This macabre process is fortunately no longer a requirement, which is good, as we really had to think that one over. As it was, we signed it and had no further incident. The comedy of errors and Saudi bureaucracy over the next 2 months getting my family over to Saudi Arabia would be another article in itself, so let me move forward to life in Saudi.
Working In Saudi Arabia
The main areas where Westerners work in Saudi Arabia are defense, healthcare, and the oil industry. IT, telecommunications and banking are other areas that employ substantial numbers of Americans and Europeans. Many professional opinions have been offered that if all the Westerners working in these industries either went home or were forced to leave the country that the economy of the kingdom would come grinding to a halt. Saudis are more than happy to pay large sums of money to have others do their work for them. There has been in the last several years an attempt at “Saudization”, turning jobs traditionally done by outsiders over to Saudis to reduce the reliance on foreign labor, but there are a number of jobs that either require skills they do not have or are types of work that the affluent Saudis simply will not do.
Most of the
menial and physical labor is done by Asian people such as Indians, Pakistanis,
Bangladeshi and Philippinos. The more technical work is done by Europeans
and Americans, although the huge salaries and almost unlimited benefits
of the 70’s and 80’s have been greatly reduced. Still, it can be quite
lucrative to work for a few years in the kingdom.

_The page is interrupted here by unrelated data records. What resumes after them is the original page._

-- ==== Sys2Proof/Tests/Slice0.lean ====
section
/-! SUPPORT. The model's own tests: the WellFormed smoke test, command words of the spec, single steps
of 95_test_vectors.md, and for every obligation with hypotheses a state that meets them. Expected
values come from spec/, each named in its docstring. -/

namespace Sys2Proof.Tests

open Sys2Proof.Machine

/-! ### Helpers -/

/-- EX of 95_test_vectors.md with the one word `w` in ROM, about to be executed by main. -/
def atCommand (w : CmdWord) : State :=
  { State.launch exampleParams [w] Memory.erased with plan := [.cpu] }

/-- Line 0 configured, nothing in flight. -/
def lineReady : LineState := { lineReset with cfg := some { mode := 1, md := false, baud := 0, dbl := false } }

/-- EX with line 0 configured, about to execute `w`. -/
def atReady (w : CmdWord) : State := { atCommand w with line0 := lineReady }

/-- EX with two lines. -/
def twoLines : Params := { exampleParams with nLines := .two }

/-- Flash that holds these bytes from address 0, all programmed. -/
def holding (bs : List Byte) : Memory :=
  bs.zipIdx.foldl (fun m p => m.put p.2 p.1) Memory.erased

/-- An RX handler frame about to execute the word at `pc`. -/
def rxFrame (pc : Half) : Handler :=
  { kind := .rx .l0, level := 0, ctx := { pc := pc, past := false, micro := none }, savedDL := some 0x42 }

/-- The result is a next state with this property. -/
def nextWith (r : Result) (p : State → Bool) : Bool :=
  match r with
  | .next t => p t
  | .fault _ => false
  | .refused _ => false

/-- The result is this fault. -/
def isFault (r : Result) (f : Fault) : Bool :=
  match r with
  | .next _ => false
  | .fault g => g == f
  | .refused _ => false

/-- The result is this refusal. -/
def isRefusal (r : Result) (f : Refusal) : Bool :=
  match r with
  | .next _ => false
  | .fault _ => false
  | .refused g => g == f

/-- The state a result leads to, or `s`. -/
def nextOr (s : State) (r : Result) : State :=
  match r with
  | .next t => t
  | .fault _ => s
  | .refused _ => s

/-- The state that the moves `ms` lead to from `s`. -/
def endOf (ms : List Move) (s : State) : State :=
  nextOr s (Host.Core.run Sys2Proof.core ms.length { s with plan := ms })

/-- What main's frame records in a stop at ROM address 0. -/
def main0 : FrameInfo := { kind := .main, pc := 0 }

/-! ### WellFormed and decoding (30_encoding.md) -/

/-- R113, R117 (e): `n = 26` is the longest legal length. -/
theorem test_wellFormed_accepts_26 : (Instr.nvSave 26).wellFormed = true := by decide

/-- R113, R117 (e): the one check refuses `n = 27`, and no word decodes to it. -/
theorem test_wellFormed_refuses_27 :
    (Instr.nvSave 27).wellFormed = false ∧ decode 0x25001B = .error .lengthTooLong := by decide

/-- R112: words of units `CTL` and `FL` written out from the table. -/
theorem test_decode_ctl_fl :
    decode (0b0000#4 ++ 0b0000#4 ++ 0#16) = .ok .nop ∧
    decode (0b0000#4 ++ 0b0001#4 ++ 0#16) = .ok .idle ∧
    decode (0b0000#4 ++ 0b0010#4 ++ 0#16) = .ok .reti ∧
    decode (0b0001#4 ++ 0b0001#4 ++ 0b0000000100000000#16) = .ok (.flSetaddr 0x0100) ∧
    decode (0b0001#4 ++ 0b0010#4 ++ 0#16) = .ok .flErase ∧
    decode (0b0001#4 ++ 0b0011#4 ++ 0b0000000011111111#16) = .ok (.flProg (.imm 0xFF)) ∧
    decode (0b0001#4 ++ 0b0011#4 ++ 0b0000000100000000#16) = .ok (.flProg .dl) ∧
    decode (0b0001#4 ++ 0b0100#4 ++ 0#16) = .ok .flRead := by decide

/-- R112: words of units `NV` and `TMR`. -/
theorem test_decode_nv_tmr :
    decode (0b0010#4 ++ 0b0011#4 ++ 0b0000000001000001#16) = .ok (.nvWrb (.imm 0x41)) ∧
    decode (0b0010#4 ++ 0b0100#4 ++ 0#16) = .ok .nvRdb ∧
    decode (0b0010#4 ++ 0b0101#4 ++ 0b0000000000000101#16) = .ok (.nvSave 5) ∧
    decode (0b0010#4 ++ 0b0110#4 ++ 0#16) = .ok .nvLoad ∧
    decode (0b0011#4 ++ 0b0001#4 ++ 0b0000000000001010#16) = .ok (.tmrConfig 2 false true) ∧
    decode (0b0011#4 ++ 0b0010#4 ++ 0b0000001111101000#16) = .ok (.tmrReload 1000) ∧
    decode (0b0011#4 ++ 0b0011#4 ++ 0#16) = .ok .tmrStart ∧
    decode (0b0011#4 ++ 0b0100#4 ++ 0#16) = .ok .tmrStop := by decide

/-- R112, R115: words of both `SER` units. -/
theorem test_decode_ser :
    decode (0b0100#4 ++ 0b0001#4 ++ 0b0000000001100001#16) = .ok (.serWrite .l0 (.imm 0x61)) ∧
    decode (0b0101#4 ++ 0b0010#4 ++ 0#16) = .ok (.serRead .l1) ∧
    decode (0b0100#4 ++ 0b0011#4 ++ 0#16) = .ok (.serTxdone .l0) ∧
    decode (0b0101#4 ++ 0b0100#4 ++ 0#16) = .ok (.serClrtx .l1) ∧
    decode (0b0100#4 ++ 0b0101#4 ++ 0#16) = .ok (.serRxrdy .l0) ∧
    decode (0b0101#4 ++ 0b0110#4 ++ 0#16) = .ok (.serClrrx .l1) ∧
    decode (0b0100#4 ++ 0b0111#4 ++ 0b0000000000110001#16) = .ok (.serConfig .l0 1 false 2 true) ∧
    decode (0b0101#4 ++ 0b1000#4 ++ 0b0000000100000000#16) = .ok (.serSendb .l1 .dl) := by decide

/-- R112: words of units `INT`, `LED` and `ECHO`. -/
theorem test_decode_int_led_echo :
    decode (0b0110#4 ++ 0b0001#4 ++ 0#16) = .ok .intEnall ∧
    decode (0b0110#4 ++ 0b0010#4 ++ 0#16) = .ok .intDisall ∧
    decode (0b0110#4 ++ 0b0011#4 ++ 0b0000000000000010#16) = .ok (.intEnsrc (.rx .l1)) ∧
    decode (0b0110#4 ++ 0b0100#4 ++ 0#16) = .ok (.intDissrc .tick) ∧
    decode (0b0111#4 ++ 0b0001#4 ++ 0#16) = .ok .ledInit ∧
    decode (0b0111#4 ++ 0b0010#4 ++ 0#16) = .ok .ledAdvance ∧
    decode (0b1000#4 ++ 0b0001#4 ++ 0b0000000100000000#16) = .ok (.echoOnbyte .dl) ∧
    decode (0b1000#4 ++ 0b0010#4 ++ 0#16) = .ok .echoReplay := by decide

Islamic law also dictates 5 prayer times a day; sunrise, mid morning, just after the noon hour, midafternoon, and midevening. In most Middle Eastern countries when the mullahs give the prayer call from the many minarets dotting the cities, the faithful go to the mosque and perform their ritual prayers and then return to work or whatever they were doing at the time of prayer call. Businesses continue to operate, and life goes on as usual.

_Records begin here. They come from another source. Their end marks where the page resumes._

-- ==== Sys2Proof/Machine/FlagNibble.lean ====
section
/-! DEFINITION. The six positions of the flag multiplexer (42_frame_decode.md R108): each of the four DATA bits of a
position drives one bit of the FLAGS word (30_encoding.md R70; log 8). -/

namespace Sys2Proof.Machine

/-- FLAGS_POS1: AC, DC, AUTO, RS232 at FLAGS bits 0, 1, 2, 3 (30_encoding.md R68, R70). -/
def execFlagsPos1 (data : Nibble) (s : State) : Result := .next (driveFlags 0 1 2 3 data s)

/-- FLAGS_POS10: micro, nano, kilo, diode at FLAGS bits 9, 8, 11, 22 (30_encoding.md R68, R70). -/
def execFlagsPos10 (data : Nibble) (s : State) : Result := .next (driveFlags 9 8 11 22 data s)

/-- FLAGS_POS11: milli, %, mega, beep at FLAGS bits 10, 21, 12, 4 (30_encoding.md R68, R70). -/
def execFlagsPos11 (data : Nibble) (s : State) : Result := .next (driveFlags 10 21 12 4 data s)

/-- FLAGS_POS12: Farads, Ohms, REL-delta, Hold at FLAGS bits 16, 17, 5, 6 (30_encoding.md R68, R70). -/
def execFlagsPos12 (data : Nibble) (s : State) : Result := .next (driveFlags 16 17 5 6 data s)

/-- FLAGS_POS13: Amps, volts, Hertz, other-13-1 at FLAGS bits 18, 19, 20, 24 (30_encoding.md R68, R70). -/
def execFlagsPos13 (data : Nibble) (s : State) : Result := .next (driveFlags 18 19 20 24 data s)

/-- FLAGS_POS14: other-14-4, Celsius, other-14-2, other-14-1 at FLAGS bits 25, 23, 26, 27 (30_encoding.md R68, R70). -/
def execFlagsPos14 (data : Nibble) (s : State) : Result := .next (driveFlags 25 23 26 27 data s)


end Sys2Proof.Machine
end

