/-- Settles O17: the reserved OP is `setIgn`. -/
theorem reservedCommandSetsIgn : Obligations.ReservedCommandSetsIgn := fun _ _ _ => rfl

theorem busyGuarded_of_busy {s : State} (hb : s.busy = true) (f : State → State) : busyGuarded f s = setIgn s :=
  if_pos hb

theorem busyGuarded_of_not_busy {s : State} (hb : s.busy = false) (f : State → State) : busyGuarded f s = f s :=
  if_neg (by simp [hb])

/-- Settles O18: with BUSY = 0 the guarded command acts. -/
theorem syncAccepted : Obligations.SyncAccepted :=
  fun _ _ _ hb => congrArg Host.Outcome.next (busyGuarded_of_not_busy hb _)

/-- A READ with an attempt to spend starts the first one (43_read.md R116, R117). -/
theorem startRead_of_retryLimit {s : State} (h : s.retryLimit ≠ 0#4) :
    startRead s = beginPhase .cap 14#4 { s with
      ctx := .read, valid := false, attempt := 1#4, frame := frameZero, rxcnt := 0#4 } := by
  have hpos : 0#4 < s.retryLimit := BitVec.not_le.mp fun hle => h (BitVec.le_zero_iff.mp hle)
  exact if_pos hpos

/-- Settles O19: with BUSY = 0 the guarded command acts, and attempt 0 is below the limit. -/
theorem readAccepted : Obligations.ReadAccepted := by
  intro lane rest s hb hlimit
  have hstart := startRead_of_retryLimit (s := accept s) hlimit
  exact congrArg Host.Outcome.next ((busyGuarded_of_not_busy hb _).trans hstart)

/-- Settles O21: all four are guarded by BUSY. -/
theorem busyWritesIgnored : Obligations.BusyWritesIgnored := by
  intro lane rest v s hb
  have hguard (f : State → State) : (.next (busyGuarded f s) : Result) = .next { s with ign := true } :=
    congrArg Host.Outcome.next (busyGuarded_of_busy hb f)
  exact ⟨hguard _, hguard _, hguard _, hguard _⟩

/-! ## The sequencer's turn -/

theorem runCode_of_decode {c : Code} {i : Instr} (h : decode c = .ok i) (s : State) : runCode c s = exec i s := by
  rw [runCode, h]

/-- The timer as a saturating number (00_scope.md R7). -/
theorem satIncr_eq_ofNat (v : Word32) : satIncr v = BitVec.ofNat 32 (min (v.toNat + 1) (2 ^ 32 - 1)) := by
  rw [← satIncr_toNat, BitVec.ofNat_toNat, BitVec.setWidth_eq]

/-- Below another word the timer counts one (60_exceptions.md R144). -/
theorem satIncr_toNat_of_lt {v w : Word32} (h : v.toNat < w.toNat) : (satIncr v).toNat = v.toNat + 1 := by
  have hw := w.isLt
  rw [satIncr_toNat]
  omega

/-- Settles O36: a waiting byte is looked at before the timer, and below TIMEOUT the timer does not saturate. -/
theorem waitingByteBeatsTimeout : Obligations.WaitingByteBeatsTimeout := by
  intro s
  refine ⟨fun b rest i hfifo hdecode => ?_, fun hfifo hlt => ?_⟩
  · rw [sequencerTurn, hfifo]
    exact runCode_of_decode hdecode _
  · have hcount : satIncr s.tmr = BitVec.ofNat 32 (s.tmr.toNat + 1) := by
      rw [← satIncr_toNat_of_lt hlt, BitVec.ofNat_toNat, BitVec.setWidth_eq]
    have hempty : emptyCycle s = tick s := if_neg (Nat.not_le.mpr hlt)
    have hturn : sequencerTurn s = .next (emptyCycle s) := by rw [sequencerTurn, hfifo]
    rw [hturn, hempty, tick, hcount]

/-! ## The order of a cycle -/

/-- Once the nets have settled, the host's access leads the cycle (40_dispatch.md R74; log 5). -/
theorem runCycle_eq_andThen (p : Pins) (s : State) :
    runCycle p s = andThen (hostAccess p (settled s)) fun s2 =>
      andThen (if s.phase = .idle then .next s2 else sequencerTurn s2) fun s3 => .next (push p s3) := by
  rw [runCycle, settle_eq]
  rfl

/-- A step takes the pins of the cycle, and resets or runs it (40_dispatch.md R74). -/
theorem step_eq_ite (s : State) : step s =
    if (nextPins s).1.rst then .next (resetCycle (nextPins s).2) else runCycle (nextPins s).1 (nextPins s).2 := rfl

/-- A step with placed pins and no reset is the cycle under those pins (log 2). -/
theorem step_of_inputs {s : State} {p : Pins} {rest : List Pins} (h : s.inputs = p :: rest) (hrst : p.rst = false) :
    step s = runCycle p { s with inputs := rest } := by
  have hpins : nextPins s = (p, { s with inputs := rest }) := by rw [nextPins, h]
  rw [step_eq_ite, hpins]
  exact if_neg (by simp [hrst])

/-- Settles O38: the access of the cycle is the instruction its word decodes to, in the settled state. -/
theorem stepRunsTheHostAccess : Obligations.StepRunsTheHostAccess := by
  intro s p rest hinputs hrst s1 goesOn
  have hcycle : step s = andThen (hostAccess p s1) goesOn := by
    rw [step_of_inputs hinputs hrst, runCycle_eq_andThen]
    rfl
  refine ⟨fun c i hbus hdecode => ?_, fun hbus => ?_⟩
  · rw [hcycle, hostAccess, hbus]
    exact congrArg (andThen · goesOn) (runCode_of_decode hdecode s1)
  · rw [hcycle, hostAccess, hbus]
    rfl

end Sys2Proof.Machine
end

section
/-! PROOFS. The step is the cycle of the spec's pseudocode (40_dispatch.md R74 to R81). The spec lets the sequencer and
the byte source act before the host's write and merges the sticky bits last; the merge is the simulation: it turns each
operation on the working variables into the model's operation on the state, with the host's write already made. -/

namespace Sys2Proof.Machine

/-! ## The host's write as an update of the working variables -/

/-- A host write that starts no command and leaves the configuration: what becomes of DONE_IE, IGN and the flags of the
merge (40_dispatch.md R75, R76). -/
structure HostTouch where
  /-- On s'.DONE_IE (10_state.md R34). -/
  doneIe : Bool → Bool
  /-- On s'.IGN (40_dispatch.md R78). -/
  ign : Bool → Bool
  /-- On setIGN (40_dispatch.md R76). -/
  setIgn : Bool → Bool
  /-- On clrDONE (40_dispatch.md R76). -/
  clrDone : Bool → Bool
  /-- On clrIGN (40_dispatch.md R76). -/
  clrIgn : Bool → Bool
  /-- On clrOVR (40_dispatch.md R76). -/
  clrOvr : Bool → Bool

namespace HostTouch

/-- The write as an update of the working variables. -/
def act (x : HostTouch) (w : RefWork) : RefWork :=
  { w with
    next := { w.next with doneIe := x.doneIe w.next.doneIe, ign := x.ign w.next.ign }
    setIgn := x.setIgn w.setIgn
    clrDone := x.clrDone w.clrDone
    clrIgn := x.clrIgn w.clrIgn
    clrOvr := x.clrOvr w.clrOvr }

/-- The state that the merge gives when the host's write is `x` (40_dispatch.md R76). -/
def merged (x : HostTouch) (w : RefWork) : State := refStickyMerge (x.act w)

/-- No effect (40_dispatch.md R85). -/
def none : HostTouch := ⟨id, id, id, id, id, id⟩

/-- An ignored write (40_dispatch.md R78, R86). -/
def ignored : HostTouch := { none with ign := fun _ => true, setIgn := fun _ => true }

/-- A STATUS write (10_state.md R33). -/
def clear (d i o : Bool) : HostTouch := { none with clrDone := fun _ => d, clrIgn := fun _ => i, clrOvr := fun _ => o }

/-- An IRQ_EN write (10_state.md R34). -/
def enable (v : Bool) : HostTouch := { none with doneIe := fun _ => v }

end HostTouch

In Saudi, however, when prayer time comes, the entire economy comes to a screeching halt! Stores close, restaurants shut their doors, and things come to a complete stop until the prayers are over. Considering this happens 5 times a day, you can imagine how much of a hassle that becomes! Every westerner I knew carried a prayer schedule with them at all times; you planned any day out in the public or downtown around the prayer schedules.
If you were
in a restaurant or grocery store and prayer time was called, you were able
to be locked in and continue to eat or gather groceries into your cart.

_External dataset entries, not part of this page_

-- ==== Sys2Proof/Machine/Positional.lean ====
section
/-! DEFINITION. The radix converter as functions on sequences and unbounded natural numbers (R103 to R107), and the same
functions as bit regrouping, the way a block without a divider computes them (R38, R106). -/

namespace Sys2Proof.Machine

/-- The value of a byte string, first byte most significant (R36, R103). -/
def be (b : List Byte) : Nat := b.foldl (fun acc x => acc * 256 + x.toNat) 0

/-- The byte string of length `L` that spells `V` when V < 256^L: left zero padding to a fixed length (R103, R105). -/
def bytesBe (V : Nat) : Nat → List Byte
  | 0 => []
  | L + 1 => BitVec.ofNat 8 (V / 256 ^ L) :: bytesBe V L

/-- The `w` low base-2048 digits of `V`, least significant first, by repeated division (R104). -/
def toDigits (V : Nat) : Nat → List Digit
  | 0 => []
  | w + 1 => BitVec.ofNat 11 (V % 2048) :: toDigits (V / 2048) w

/-- The number a digit array spells, multiplying from the last digit to the first (R107). -/
def fromDigits (d : List Digit) : Nat := d.foldr (fun x acc => acc * 2048 + x.toNat) 0

/-- `k` bytes of value 0 (R11). -/
def zeros (k : Nat) : List Byte := List.replicate k 0

/-- Bit `j` of the number a byte string spells, found in the one byte that holds it; 0 at and above 8n (R38, R106). -/
def bitOfBytes (b : List Byte) (j : Nat) : Bool := ((b.reverse[j / 8]?).getD 0).getLsbD (j % 8)

/-- Bit `j` of the number a digit array spells, found in the one digit that holds it; 0 at and above 11w (R106). -/
def bitOfDigits (d : List Digit) (j : Nat) : Bool := ((d[j / 11]?).getD 0).getLsbD (j % 11)

/-- The number whose bit `t` is `f (lo + t)`, for t below `n`: a slice of `n` bits from bit `lo` on (R10). -/
def bitSlice (f : Nat → Bool) (lo n : Nat) : Nat :=
  ((List.range n).map fun t => (f (lo + t)).toNat * 2 ^ t).sum

/-- `toDigits(be(b), w)` by regrouping: digit i is bits 11i to 11i+10 (R106). -/
def regroupToDigits (b : List Byte) (w : Nat) : List Digit :=
  (List.range w).map fun i => BitVec.ofNat 11 (bitSlice (bitOfBytes b) (11 * i) 11)

/-- `bytes_be(fromDigits(d), L)` by regrouping: byte L-1-m is bits 8m to 8m+7 (R106). -/
def regroupToBytes (d : List Digit) (L : Nat) : List Byte :=
  ((List.range L).map fun m => BitVec.ofNat 8 (bitSlice (bitOfDigits d) (8 * m) 8)).reverse

/-- `fromDigits(d) < 256^L` by regrouping: every bit from 8L up is 0 (R106). -/
def regroupFits (d : List Digit) (L : Nat) : Bool :=
  (List.range (11 * d.length - 8 * L)).all fun t => !bitOfDigits d (8 * L + t)

end Sys2Proof.Machine
end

The lights would be dimmed, but you were able to go about your business.
If you went to eat at night though you always carried a candle so you could
see your food when the lights went out during prayers!
Since there is not much in the form of Western entertainment, about the only thing Saudi and other families have for recreation is shopping and eating out. As such, there are several large shopping malls which are very close to Western malls in layout and selection. There are many restaurants to choose from, some local varieties but many Western chains such as McDonalds, Burger King, Taco Bell, Subway, Kentucky Fried Chicken, Kenny Roger’s Roasters, Pizza Hut, and others. One of our favorites was the local Turkish restaurant. Turkish and Arabic meals accompanied by huge slabs of Turkish bread and several types of dip such as hummous (chick peas and olive oil with some middle eastern spices) and toubouli (a sort of middle eastern salsa) could be had, and all were excellent.
in the Kingdom included the computer, produce, and gold souks (markets).
Only 18 carat and above gold is allowed by law to be sold in Saudi Arabia;
anything less is sneered at. Gold jewelry can usually be purchased at lower
than the spot price of gold. This is due to the extremely cheap labor imported
from India, Bangladesh and Pakistan. Rolex and Seiko watches, jewelry,
and electronics are usually much cheaper than in Europe or the US. Computers
are higher than in the US, or were in the late 90’s.
Getting a travel letter for each trip doesn’t sound much of a hassle until you figure in the Saudi bureaucracy. One of the key words in dealing with the Saudis is “in-sh allah”, or “God willing”. This is a common answer when you ask when something will be done (“Next week, in-sh allah”). In other words, maybe you will, maybe you won’t! You should always request a travel letter at least 2-3 weeks before you actually want to go somewhere.
When leaving the country, whether on holiday or permanently, you must get an exit visa. If you are returning, you must get an exit/entrance visa. This too takes a few to several weeks to process; without it you cannot leave nor reenter the country.
During the spring of 1998, Saddam Hussein was again massing troops on the Kuwaiti border. As things heated up I purchased exit visas for my family and myself. Exit visas are only good for 30-60 days and must be turned in if unused. They are usually paid for by your employer when you go on vacation; in this instance I paid for them so we could make a fast exit from the country if need be. As it was things ratcheted back down and I turned in my visas. $200 was a small price to pay to avoid a last minute scramble through the clogged offices of the Riyadh government if things got hot!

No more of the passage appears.